The bar is located at Parklands Road in Westlands. A black steel gate at the entrance is guarded by guards, who usher patrons to the bar. Beyond this gate, revellers are usually segregated and served according to their skin colour, according to patrons’ accounts.

Nearby traders and public service vehicle operators that ply the Westlands-Central Business District route told the Nation that patrons start strolling in as from 5pm.

No activity inside

On Wednesday, however, there was none, signalling little or no activity inside.

“It’s usually patronised by very wealthy people. You can tell by the cars they drive. If you have a poor sense of fashion, you are unlikely to be allowed in,” a trader told the Nation.

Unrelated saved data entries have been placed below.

def gSTRIPE_SCRUB_CFG : Geo := ⟨0x708010, 0x0, 1, 0x0, 1, .always⟩
def STRIPE_SCRUB_CFG_mode : Field := ⟨gSTRIPE_SCRUB_CFG, 0, 1, .rw, fun _ _ _ => 1, false, false⟩
def STRIPE_SCRUB_CFG_period_days : Field := ⟨gSTRIPE_SCRUB_CFG, 16, 8, .rw, fun _ _ _ => 28, false, false⟩
def STRIPE_SCRUB_CFG : Reg := ⟨gSTRIPE_SCRUB_CFG, [STRIPE_SCRUB_CFG_mode, STRIPE_SCRUB_CFG_period_days], true⟩

def gSTRIPE_SHEAR_CFG : Geo := ⟨0x708018, 0x0, 1, 0x0, 1, .always⟩
def STRIPE_SHEAR_CFG_en : Field := ⟨gSTRIPE_SHEAR_CFG, 0, 1, .rw, fun _ _ _ => 1, false, false⟩
def STRIPE_SHEAR_CFG_merge_en : Field := ⟨gSTRIPE_SHEAR_CFG, 1, 1, .rw, fun _ _ _ => 1, false, false⟩
def STRIPE_SHEAR_CFG_reenc_en : Field := ⟨gSTRIPE_SHEAR_CFG, 2, 1, .rw, fun _ _ _ => 1, false, false⟩
def STRIPE_SHEAR_CFG_interval_s : Field := ⟨gSTRIPE_SHEAR_CFG, 16, 16, .rw, fun _ _ _ => 300, false, false⟩
def STRIPE_SHEAR_CFG : Reg := ⟨gSTRIPE_SHEAR_CFG, [STRIPE_SHEAR_CFG_en, STRIPE_SHEAR_CFG_merge_en, STRIPE_SHEAR_CFG_reenc_en, STRIPE_SHEAR_CFG_interval_s], true⟩

def gSTRIPE_REC_AREA : Geo := ⟨0x708020, 0x0, 1, 0x0, 1, .always⟩
def STRIPE_REC_AREA_base_lba : Field := ⟨gSTRIPE_REC_AREA, 0, 48, .rw, fun _ _ _ => 0, false, false⟩
def STRIPE_REC_AREA : Reg := ⟨gSTRIPE_REC_AREA, [STRIPE_REC_AREA_base_lba], true⟩

def gSTRIPE_BG_STAT : Geo := ⟨0x708100, 0x20, 4, 0x0, 1, .always⟩
def STRIPE_BG_STAT_op : Field := ⟨gSTRIPE_BG_STAT, 0, 3, .ro, fun _ _ _ => 0, false, false⟩
def STRIPE_BG_STAT_scrub_paused : Field := ⟨gSTRIPE_BG_STAT, 3, 1, .ro, fun _ _ _ => 0, false, false⟩
def STRIPE_BG_STAT_step : Field := ⟨gSTRIPE_BG_STAT, 4, 4, .ro, fun _ _ _ => 0, false, false⟩
def STRIPE_BG_STAT_absent_cnt : Field := ⟨gSTRIPE_BG_STAT, 8, 8, .ro, fun _ _ _ => 0, false, false⟩
def STRIPE_BG_STAT_no_target_rows : Field := ⟨gSTRIPE_BG_STAT, 16, 8, .ro, fun _ _ _ => 0, false, false⟩
def STRIPE_BG_STAT_stale_regions : Field := ⟨gSTRIPE_BG_STAT, 32, 32, .ro, fun _ _ _ => 0, false, false⟩
def STRIPE_BG_STAT : Reg := ⟨gSTRIPE_BG_STAT, [STRIPE_BG_STAT_op, STRIPE_BG_STAT_scrub_paused, STRIPE_BG_STAT_step, STRIPE_BG_STAT_absent_cnt, STRIPE_BG_STAT_no_target_rows, STRIPE_BG_STAT_stale_regions], true⟩

def gSTRIPE_BG_POS : Geo := ⟨0x708108, 0x20, 4, 0x0, 1, .always⟩
def STRIPE_BG_POS_position : Field := ⟨gSTRIPE_BG_POS, 0, 36, .ro, fun _ _ _ => 0, false, false⟩
def STRIPE_BG_POS : Reg := ⟨gSTRIPE_BG_POS, [STRIPE_BG_POS_position], true⟩

def gSTRIPE_LOST_STAT : Geo := ⟨0x708200, 0x0, 1, 0x0, 1, .always⟩
def STRIPE_LOST_STAT_listed : Field := ⟨gSTRIPE_LOST_STAT, 0, 17, .ro, fun _ _ _ => 0, true, false⟩
def STRIPE_LOST_STAT_overflow : Field := ⟨gSTRIPE_LOST_STAT, 17, 1, .w1c, fun _ _ _ => 0, false, false⟩
def STRIPE_LOST_STAT_marked : Field := ⟨gSTRIPE_LOST_STAT, 32, 32, .ro, fun _ _ _ => 0, true, false⟩
def STRIPE_LOST_STAT : Reg := ⟨gSTRIPE_LOST_STAT, [STRIPE_LOST_STAT_listed, STRIPE_LOST_STAT_overflow, STRIPE_LOST_STAT_marked], true⟩

def gSTRIPE_BG_CNT : Geo := ⟨0x708800, 0x8, 16, 0x0, 1, .always⟩
def STRIPE_BG_CNT_count : Field := ⟨gSTRIPE_BG_CNT, 0, 48, .ro, fun _ _ _ => 0, true, false⟩
def STRIPE_BG_CNT_stuck : Field := ⟨gSTRIPE_BG_CNT, 63, 1, .ro, fun _ _ _ => 0, false, false⟩
def STRIPE_BG_CNT : Reg := ⟨gSTRIPE_BG_CNT, [STRIPE_BG_CNT_count, STRIPE_BG_CNT_stuck], true⟩

def gGOV_CTL : Geo := ⟨0x140000, 0x0, 1, 0x0, 1, .always⟩
def GOV_CTL_en : Field := ⟨gGOV_CTL, 0, 1, .rw, fun _ _ _ => 0, false, false⟩
def GOV_CTL_vf_en : Field := ⟨gGOV_CTL, 1, 1, .rw, fun _ _ _ => 1, false, false⟩
def GOV_CTL_ps_en : Field := ⟨gGOV_CTL, 2, 1, .rw, fun _ _ _ => 1, false, false⟩
def GOV_CTL_shape_en : Field := ⟨gGOV_CTL, 3, 1, .rw, fun _ _ _ => 1, false, false⟩
def GOV_CTL_gate_en : Field := ⟨gGOV_CTL, 4, 1, .rw, fun _ _ _ => 1, false, false⟩
def GOV_CTL : Reg := ⟨gGOV_CTL, [GOV_CTL_en, GOV_CTL_vf_en, GOV_CTL_ps_en, GOV_CTL_shape_en, GOV_CTL_gate_en], false⟩

def gGOV_CAP : Geo := ⟨0x140008, 0x0, 1, 0x0, 1, .always⟩
def GOV_CAP_shelf_cap_w : Field := ⟨gGOV_CAP, 0, 16, .rw, fun _ _ _ => 0, false, false⟩
def GOV_CAP_share_pct : Field := ⟨gGOV_CAP, 16, 7, .rw, fun _ _ _ => 50, false, false⟩
def GOV_CAP_other_w : Field := ⟨gGOV_CAP, 24, 16, .rw, fun _ _ _ => 0, false, false⟩
def GOV_CAP_bg_floor_pct : Field := ⟨gGOV_CAP, 40, 8, .rw, fun _ _ _ => 5, false, false⟩
def GOV_CAP_urgent_min_w : Field := ⟨gGOV_CAP, 48, 16, .rw, fun _ _ _ => 20, false, false⟩
def GOV_CAP : Reg := ⟨gGOV_CAP, [GOV_CAP_shelf_cap_w, GOV_CAP_share_pct, GOV_CAP_other_w, GOV_CAP_bg_floor_pct, GOV_CAP_urgent_min_w], true⟩

def gGOV_STAT : Geo := ⟨0x140010, 0x0, 1, 0x0, 1, .always⟩
def GOV_STAT_level : Field := ⟨gGOV_STAT, 0, 2, .ro, fun _ _ _ => 0, false, false⟩
def GOV_STAT_solo_cap : Field := ⟨gGOV_STAT, 2, 1, .ro, fun _ _ _ => 0, false, false⟩
def GOV_STAT_deficit : Field := ⟨gGOV_STAT, 3, 1, .ro, fun _ _ _ => 0, false, false⟩
def GOV_STAT_cap_mismatch : Field := ⟨gGOV_STAT, 4, 1, .ro, fun _ _ _ => 0, false, false⟩
def GOV_STAT_chip_w : Field := ⟨gGOV_STAT, 16, 16, .ro, fun _ _ _ => 0, false, false⟩
def GOV_STAT_cap_chip_w : Field := ⟨gGOV_STAT, 32, 16, .ro, fun _ _ _ => 0, false, false⟩
def GOV_STAT_budget_w : Field := ⟨gGOV_STAT, 48, 16, .ro, fun _ _ _ => 0, false, false⟩
def GOV_STAT : Reg := ⟨gGOV_STAT, [GOV_STAT_level, GOV_STAT_solo_cap, GOV_STAT_deficit, GOV_STAT_cap_mismatch, GOV_STAT_chip_w, GOV_STAT_cap_chip_w, GOV_STAT_budget_w], true⟩

def gGOV_CLASS_W : Geo := ⟨0x140018, 0x0, 1, 0x0, 1, .always⟩
def GOV_CLASS_W_high_w : Field := ⟨gGOV_CLASS_W, 0, 8, .rw, fun _ _ _ => 8, false, false⟩
def GOV_CLASS_W_med_w : Field := ⟨gGOV_CLASS_W, 8, 8, .rw, fun _ _ _ => 4, false, false⟩
def GOV_CLASS_W_low_w : Field := ⟨gGOV_CLASS_W, 16, 8, .rw, fun _ _ _ => 1, false, false⟩
def GOV_CLASS_W_lane_cap_uj : Field := ⟨gGOV_CLASS_W, 32, 32, .rw, fun _ _ _ => 20000, false, false⟩
def GOV_CLASS_W : Reg := ⟨gGOV_CLASS_W, [GOV_CLASS_W_high_w, GOV_CLASS_W_med_w, GOV_CLASS_W_low_w, GOV_CLASS_W_lane_cap_uj], true⟩

def gGOV_TEMP_CFG : Geo := ⟨0x140020, 0x0, 1, 0x0, 1, .always⟩
def GOV_TEMP_CFG_warn_c : Field := ⟨gGOV_TEMP_CFG, 0, 8, .rw, fun _ _ _ => 100, false, false⟩
def GOV_TEMP_CFG_throttle_c : Field := ⟨gGOV_TEMP_CFG, 8, 8, .rw, fun _ _ _ => 105, false, false⟩
def GOV_TEMP_CFG_crit_c : Field := ⟨gGOV_TEMP_CFG, 16, 8, .rw, fun _ _ _ => 110, false, false⟩
def GOV_TEMP_CFG : Reg := ⟨gGOV_TEMP_CFG, [GOV_TEMP_CFG_warn_c, GOV_TEMP_CFG_throttle_c, GOV_TEMP_CFG_crit_c], true⟩

def gGOV_TEMP_STAT : Geo := ⟨0x140028, 0x0, 1, 0x0, 1, .always⟩
def GOV_TEMP_STAT_max_c : Field := ⟨gGOV_TEMP_STAT, 0, 8, .ro, fun _ _ _ => 0, false, false⟩
def GOV_TEMP_STAT_hot_sensor : Field := ⟨gGOV_TEMP_STAT, 8, 6, .ro, fun _ _ _ => 0, false, false⟩
def GOV_TEMP_STAT_state : Field := ⟨gGOV_TEMP_STAT, 14, 2, .ro, fun _ _ _ => 0, false, false⟩
def GOV_TEMP_STAT_peak_c : Field := ⟨gGOV_TEMP_STAT, 16, 8, .ro, fun _ _ _ => 0, true, false⟩
def GOV_TEMP_STAT_peak_clr : Field := ⟨gGOV_TEMP_STAT, 31, 1, .wo, fun _ _ _ => 0, false, false⟩
def GOV_TEMP_STAT : Reg := ⟨gGOV_TEMP_STAT, [GOV_TEMP_STAT_max_c, GOV_TEMP_STAT_hot_sensor, GOV_TEMP_STAT_state, GOV_TEMP_STAT_peak_c, GOV_TEMP_STAT_peak_clr], true⟩

def gGOV_VF_CFG : Geo := ⟨0x140030, 0x0, 1, 0x0, 1, .always⟩
def GOV_VF_CFG_guard_steps : Field := ⟨gGOV_VF_CFG, 0, 4, .rw, fun _ _ _ => 4, false, false⟩
def GOV_VF_CFG_headroom_mv : Field := ⟨gGOV_VF_CFG, 4, 8, .rw, fun _ _ _ => 30, false, false⟩
def GOV_VF_CFG_recal_s : Field := ⟨gGOV_VF_CFG, 16, 16, .rw, fun _ _ _ => 3600, false, false⟩
def GOV_VF_CFG_core_mv : Field := ⟨gGOV_VF_CFG, 32, 12, .ro, fun _ _ _ => 0, false, false⟩
def GOV_VF_CFG : Reg := ⟨gGOV_VF_CFG, [GOV_VF_CFG_guard_steps, GOV_VF_CFG_headroom_mv, GOV_VF_CFG_recal_s, GOV_VF_CFG_core_mv], true⟩

def gGOV_DRV_PS_CFG : Geo := ⟨0x140040, 0x0, 1, 0x0, 1, .always⟩
def GOV_DRV_PS_CFG_idle_np_ms : Field := ⟨gGOV_DRV_PS_CFG, 0, 32, .rw, fun _ _ _ => 0, false, false⟩
def GOV_DRV_PS_CFG : Reg := ⟨gGOV_DRV_PS_CFG, [GOV_DRV_PS_CFG_idle_np_ms], true⟩

def gGOV_GATE_EN : Geo := ⟨0x140048, 0x0, 1, 0x0, 1, .always⟩
def GOV_GATE_EN_slot_en : Field := ⟨gGOV_GATE_EN, 0, 34, .rw, fun _ _ _ => 0, false, false⟩
def GOV_GATE_EN : Reg := ⟨gGOV_GATE_EN, [GOV_GATE_EN_slot_en], true⟩

def gGOV_GATE_STAT : Geo := ⟨0x140050, 0x0, 1, 0x0, 1, .always⟩
def GOV_GATE_STAT_open : Field := ⟨gGOV_GATE_STAT, 0, 34, .ro, fun _ _ _ => 0x3FFFFFFFF, false, false⟩
def GOV_GATE_STAT : Reg := ⟨gGOV_GATE_STAT, [GOV_GATE_STAT_open], true⟩

def gGOV_GATE_CFG : Geo := ⟨0x140058, 0x0, 1, 0x0, 1, .always⟩
def GOV_GATE_CFG_guard_mult : Field := ⟨gGOV_GATE_CFG, 0, 4, .rw, fun _ _ _ => 8, false, false⟩
def GOV_GATE_CFG : Reg := ⟨gGOV_GATE_CFG, [GOV_GATE_CFG_guard_mult], true⟩

def gGOV_SHAPE_SEL : Geo := ⟨0x140060, 0x0, 1, 0x0, 1, .always⟩
def GOV_SHAPE_SEL_kind : Field := ⟨gGOV_SHAPE_SEL, 0, 1, .rw, fun _ _ _ => 0, false, true⟩
def GOV_SHAPE_SEL_island : Field := ⟨gGOV_SHAPE_SEL, 1, 2, .rw, fun _ _ _ => 0, false, true⟩
def GOV_SHAPE_SEL_index : Field := ⟨gGOV_SHAPE_SEL, 16, 16, .rw, fun _ _ _ => 0, false, true⟩
def GOV_SHAPE_SEL : Reg := ⟨gGOV_SHAPE_SEL, [GOV_SHAPE_SEL_kind, GOV_SHAPE_SEL_island, GOV_SHAPE_SEL_index], true⟩

def gGOV_SHAPE_VIEW0 : Geo := ⟨0x140068, 0x0, 1, 0x0, 1, .always⟩
def GOV_SHAPE_VIEW0_cr_k : Field := ⟨gGOV_SHAPE_VIEW0, 0, 32, .ro, fun _ _ _ => 0, false, false⟩
def GOV_SHAPE_VIEW0_pr_k : Field := ⟨gGOV_SHAPE_VIEW0, 32, 32, .ro, fun _ _ _ => 0, false, false⟩
def GOV_SHAPE_VIEW0 : Reg := ⟨gGOV_SHAPE_VIEW0, [GOV_SHAPE_VIEW0_cr_k, GOV_SHAPE_VIEW0_pr_k], true⟩

def gGOV_SHAPE_VIEW1 : Geo := ⟨0x140070, 0x0, 1, 0x0, 1, .always⟩
def GOV_SHAPE_VIEW1_burst : Field := ⟨gGOV_SHAPE_VIEW1, 0, 32, .ro, fun _ _ _ => 0, false, false⟩
def GOV_SHAPE_VIEW1_peak_burst : Field := ⟨gGOV_SHAPE_VIEW1, 32, 32, .ro, fun _ _ _ => 0, false, false⟩
def GOV_SHAPE_VIEW1 : Reg := ⟨gGOV_SHAPE_VIEW1, [GOV_SHAPE_VIEW1_burst, GOV_SHAPE_VIEW1_peak_burst], true⟩

def gGOV_SHAPE_VIEW2 : Geo := ⟨0x140078, 0x0, 1, 0x0, 1, .always⟩
def GOV_SHAPE_VIEW2_tc : Field := ⟨gGOV_SHAPE_VIEW2, 0, 32, .ro, fun _ _ _ => 0, false, false⟩
def GOV_SHAPE_VIEW2_tp : Field := ⟨gGOV_SHAPE_VIEW2, 32, 32, .ro, fun _ _ _ => 0, false, false⟩
def GOV_SHAPE_VIEW2 : Reg := ⟨gGOV_SHAPE_VIEW2, [GOV_SHAPE_VIEW2_tc, GOV_SHAPE_VIEW2_tp], true⟩

def gGOV_SHAPE_VIEW3 : Geo := ⟨0x140080, 0x0, 1, 0x0, 1, .always⟩
def GOV_SHAPE_VIEW3_overhead : Field := ⟨gGOV_SHAPE_VIEW3, 0, 16, .ro, fun _ _ _ => 4096, false, false⟩
def GOV_SHAPE_VIEW3_on_wheel : Field := ⟨gGOV_SHAPE_VIEW3, 16, 1, .ro, fun _ _ _ => 0, false, false⟩
def GOV_SHAPE_VIEW3_coarse : Field := ⟨gGOV_SHAPE_VIEW3, 17, 1, .ro, fun _ _ _ => 0, false, false⟩
def GOV_SHAPE_VIEW3_wait_us : Field := ⟨gGOV_SHAPE_VIEW3, 32, 32, .ro, fun _ _ _ => 0, false, false⟩
def GOV_SHAPE_VIEW3 : Reg := ⟨gGOV_SHAPE_VIEW3, [GOV_SHAPE_VIEW3_overhead, GOV_SHAPE_VIEW3_on_wheel, GOV_SHAPE_VIEW3_coarse, GOV_SHAPE_VIEW3_wait_us], true⟩

def gGOV_WHEEL_STAT : Geo := ⟨0x140100, 0x8, 4, 0x0, 1, .cmd⟩
def GOV_WHEEL_STAT_fine : Field := ⟨gGOV_WHEEL_STAT, 0, 17, .ro, fun _ _ _ => 0, false, false⟩
def GOV_WHEEL_STAT_coarse : Field := ⟨gGOV_WHEEL_STAT, 32, 17, .ro, fun _ _ _ => 0, false, false⟩
def GOV_WHEEL_STAT : Reg := ⟨gGOV_WHEEL_STAT, [GOV_WHEEL_STAT_fine, GOV_WHEEL_STAT_coarse], true⟩

def gGOV_CNT : Geo := ⟨0x140180, 0x8, 16, 0x0, 1, .always⟩
def GOV_CNT_count : Field := ⟨gGOV_CNT, 0, 48, .ro, fun _ _ _ => 0, true, false⟩
def GOV_CNT_stuck : Field := ⟨gGOV_CNT, 63, 1, .ro, fun _ _ _ => 0, false, false⟩
def GOV_CNT : Reg := ⟨gGOV_CNT, [GOV_CNT_count, GOV_CNT_stuck], true⟩

def gGOV_ISL_PT : Geo := ⟨0x140200, 0x8, 37, 0x0, 1, .island⟩
def GOV_ISL_PT_point : Field := ⟨gGOV_ISL_PT, 0, 3, .ro, fun _ _ _ => 0, false, false⟩
def GOV_ISL_PT_max_point : Field := ⟨gGOV_ISL_PT, 4, 3, .rw, fun _ _ _ => 7, false, false⟩
def GOV_ISL_PT_pin : Field := ⟨gGOV_ISL_PT, 7, 1, .rw, fun _ _ _ => 0, false, false⟩
def GOV_ISL_PT_act_pct : Field := ⟨gGOV_ISL_PT, 8, 8, .ro, fun _ _ _ => 0, false, false⟩
def GOV_ISL_PT_mv : Field := ⟨gGOV_ISL_PT, 16, 12, .ro, fun _ _ _ => 0, false, false⟩
def GOV_ISL_PT_guard_extra : Field := ⟨gGOV_ISL_PT, 28, 3, .ro, fun _ _ _ => 0, false, false⟩
def GOV_ISL_PT_recal_pending : Field := ⟨gGOV_ISL_PT, 31, 1, .ro, fun _ _ _ => 0, false, false⟩
def GOV_ISL_PT : Reg := ⟨gGOV_ISL_PT, [GOV_ISL_PT_point, GOV_ISL_PT_max_point, GOV_ISL_PT_pin, GOV_ISL_PT_act_pct, GOV_ISL_PT_mv, GOV_ISL_PT_guard_extra, GOV_ISL_PT_recal_pending], true⟩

On Twitter, @Murgormurgor claimed he had also been a victim of discrimination at the club. “Nilikuwa huko nikachujwa three times because I am black, even after using my UK accent,” he tweeted.

@brsifuma tweeted: “Alchemist don’t even hide their racism, one time the manager, an Indian, asked me for the serial number on my ID, not the ID number but the serial number. I asked him if he knew his. I remember seeing my high school juniors enter without a problem as I was being interrogated.”

He, however, said he won’t be boycotting the club.

Another Twitter user added: “A group of 17-year-old white children jumped the queue and went. No IDs checked. I asked the bouncer why they were treating us like guard dogs outside. He got defensive.”

Many high-end restaurants have in the past been accused of racially profiling their clients. For instance, they reserve the best seats and scenic spots for foreigners by claiming they have been reserved, only for “foreigners” to be welcome there even without reservations.

Kenyans have also been complaining about poor service in some restaurants, where orders are either delayed or forgotten altogether as foreigners get preferential treatment.